I'm rethinking salvation today. Well, not just today, but particularly today as we hold this broadly known story of the prodigal son. Folks far beyond our Christian tradition know this term. “The prodigal son has come home,” people exclaim, whether in jest or in sincerity. We tell the story about the behavior and actions of this one man. His walk of shame. His loving and forgiving father. His begrudging and do-good-always brother. As I hold this story, though, I hear echoes of Jeremiah 29:7, “Seek the welfare of the city where I have sent you...In doing so, you will find your own.” Our welfare, our shalom, our flourishing is intertwined. Our life together matters just as much as our individual lives. There is something happening in this story that is about the son who returns home and also not about him. There is much more happening about the void he leaves and the potential atrophy of his community...and we’ll come back to that.
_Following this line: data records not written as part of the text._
/-- MOUNT_X and MOUNT_Y in metres, binary64. -/
def mountAt (cfg : OD) (s : Nat) : Nat × Nat :=
  (dRat (toInt 32 (odNum cfg (Key.Src.MOUNT_X s))) 1000, dRat (toInt 32 (odNum cfg (Key.Src.MOUNT_Y s))) 1000)

/-- The measurement a RANGE source reads: a point along MOUNT_YAW, an OBSTACLE; none beyond the field of view. -/
def rangeSample (c : Chip) (s : Nat) : List Detection :=
  let d := refValue c (c.num (Key.Src.REF s))
  if fLe fmt32 0 d && fLe fmt32 d (c.num (Key.Src.RANGE_MAX s)) then
    let (q, p) := yawDir c.od s
    let (mx, my) := mountAt c.od s
    let d := fConv fmt32 fmt64 d
    [{ x := BitVec.ofNat 32 (fConv fmt64 fmt32 (dAdd mx (dMul d q)))
       y := BitVec.ofNat 32 (fConv fmt64 fmt32 (dAdd my (dMul d p))), length := 0, width := 0, cls := 4 }]
  else []

/-- The newest sample of a source as it stands at C. -/
def newestSample (k : Keeper) (c : Chip) (s : Nat) : Option (Nat × List Detection) :=
  if c.num (Key.Src.KIND s) = 3 then
    let key := refWhich (c.num (Key.Src.REF s))
    if keyAshed c key then none else some ((sourceEpoch c key).getD k.epoch, rangeSample c s)
  else nth c.fus.samples s none

/-- The camera behind a source is LOST: the source is stale (R287). -/
def cameraGone (c : Chip) (s : Nat) : Bool :=
  c.num (Key.Src.KIND s) = 1 && c.num (Key.CamSt.CAM_STATE (c.num (Key.Src.UNIT s))) = 3

/-- A source's state at C: its sample's age, and whether it is stale, shed and live (R287, R310, R311). A source whose unit
is ashed counts as stale. -/
def sourceAt (k : Keeper) (c : Chip) (s : Nat) : Option Nat × Bool × Bool × Bool :=
  let age := (newestSample k c s).map fun p => min (k.epoch - p.1) 65534
  let on := c.flag (Key.Src.SRC_ENABLE s)
  let stale := on && (armedFor k c Key.Inj.FUSION_STALE s || cameraGone c s || sourceAshed c s || !(match age with
    | some a => decide (a ≤ c.num (Key.Src.STALE_MS s))
    | none => false))
  let shed := on && c.fus.shed.contains s
  (age, stale, shed, on && !stale && !shed)

/-- Order in which live sources are shed (R310): increasing PRIORITY, within a priority decreasing number. -/
def shedNext (k : Keeper) (c : Chip) : Option Nat :=
  let live := ((List.range 16).filter fun s => (sourceAt k c s).2.2.2).reverse
  live.foldl (fun b s => match b with
    | some m => if c.num (Key.Src.PRIORITY s) < c.num (Key.Src.PRIORITY m) then some s else b
    | none => some s) none

/-- FUSION_SHED shows the shed sources. -/
def shedShow (c : Chip) : Chip := c.put Key.Load.FUSION_SHED (c.fus.shed.foldl (fun m s => m + 2 ^ s) 0)

/-- A source turns stale: FUSION_STALE is raised as it does. [DEDUCED: log 59] -/
def staleRaise (k : Keeper) (c : Chip) (s : Nat) : Chip :=
  if (sourceAt k c s).2.1 && !bitOf (c.num (Key.Src.SRC_FLAGS s)) 1 then
    raise k c 0x0B01 (unitSrc s) (armedFor k c Key.Inj.FUSION_STALE s)
  else c

/-- FUSION_CYCLE: at each edge that is a multiple of 50 the newest sample of every live source is taken (R311).
[DESIGN CHOICE: log 6] -/
def execFusionCycle (s : State) : Host.Outcome State Fault Refusal :=
  onChip (fun k c =>
    if k.epoch % 50 ≠ 0 || !up c 9 || !tilesRun c || !gateOpen c 4 || unitAshed c unitFusion || 2 ≤ c.fus.cycles.length
        || (c.fus.cycles.any fun y => decide (y.edge = k.epoch)) then c
    else
      let c := match c.fus.late, shedNext k c with
        | true, some n => shedShow { c with fus := { c.fus with shed := c.fus.shed ++ [n] } }
        | _, _ => c
      let two := armedAt c Key.Inj.FUSION_CYCLE_LOST 2
      let one := armedAt c Key.Inj.FUSION_CYCLE_LOST 1
      let c := disarm (disarm c Key.Inj.FUSION_CYCLE_LOST 2) Key.Inj.FUSION_CYCLE_LOST 1
      let c := if two then arm c Key.Inj.FUSION_CYCLE_LOST 1 0 else c
      let c := (List.range 16).foldl (staleRaise k) c
      let live := (List.range 16).filter fun n => (sourceAt k c n).2.2.2
      let shows := (List.range 16).map fun n =>
        let (age, stale, shed, on) := sourceAt k c n
        (if c.flag (Key.Src.SRC_ENABLE n) then age.getD 0xFFFF else 0xFFFF,
          (if on then 1 else 0) + (if stale then 2 else 0) + (if shed then 4 else 0))
      let taken := live.filterMap fun n => (newestSample k c n).map fun p => (n, p.1, p.2)
      let c := live.foldl (fun c n => if c.num (Key.Src.KIND n) = 3 then c.bump (Key.Src.SAMPLES n) else c) c
      let field := if c.flag Key.Hdg.HDG_VALID then
          c.gnss.fix.map fun f : FixX => (f.lat, f.lon, machineHeading c (c.d Key.Hdg.HEADING)) else none
      let y : FusCycle := { edge := k.epoch, cfg := fusConfig c, taken, live, shows, field, doomed := one || two }
      { c with fus := { c.fus with cycles := c.fus.cycles ++ [y], late := false } }) s

/-- TILE_DETECTIONS_COMPLETE: detections of a camera's VISION output or the clusters of a scan become their source's
newest sample, possibly late (R308, R313). -/
def execTileDetectionsComplete (src : Fin 16) (sourceEpoch : Nat) (found : List Detection) (s : State) :
    Host.Outcome State Fault Refusal :=
  onChip (fun _ c =>
    let n := src.val
    let kind := c.num (Key.Src.KIND n)
    let u := c.num (Key.Src.UNIT n)
    let there := match kind with
      | 1 => true
      | 2 => decide ((nth c.fus.whole u none).map (·.1) = some sourceEpoch)
      | _ => false
    if !up c 9 || !tilesRun c || unitAshed c unitFusion || !c.flag (Key.Src.SRC_ENABLE n) || !there then c
    else
      let first := (sourceEpoch + 49) / 50 * 50
      let late := match c.fus.published with
        | some p => decide (first ≤ p)
        | none => false
      let newer := match nth c.fus.samples n none with
        | some (e, _) => decide (e ≤ sourceEpoch)
        | none => true
      let c := c.bump (Key.Src.SAMPLES n)
      let c := if late then c.bump (Key.Src.LATE n) else c
      if newer then { c with fus := { c.fus with samples := c.fus.samples.set n (some (sourceEpoch, found)) } } else c) s

/-! ## Lidar (R309) -/

/-- Enabled sources fed by a lidar. -/
def lidarSources (c : Chip) (n : Nat) : List Nat :=
  (List.range 16).filter fun s => c.flag (Key.Src.SRC_ENABLE s) && c.num (Key.Src.KIND s) = 2 && c.num (Key.Src.UNIT s) = n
One of the most beautiful examples I can think of this kind of communal care comes in the story of Remus Lupin. If you haven’t yet read Book 3 of the Harry Potter Series, The Prisoner of Azkaban, I’m about to give some character spoilers but not plot spoilers. I want to honor anyone who reads in sequence and needs to take a minute to plug ears as we explore the story of the Shrieking Shack—this boarded up house with seemingly no access point that is rumored to be haunted. Almost 50 years ago, people who lived nearby could periodically hear screams coming from inside, and no one dared explore the premises. Even Dumbledore himself, beloved headmaster of Hogwarts, confirmed the rumors of its hauntedness and urged everyone to stay away. It turns out the only way in and out of the Shrieking Shack is through a tunnel that begins at the roots of the Whomping Willow—a tree that moves and fights and can wound anyone who comes near to it—and the tree was planted to protect that entrance.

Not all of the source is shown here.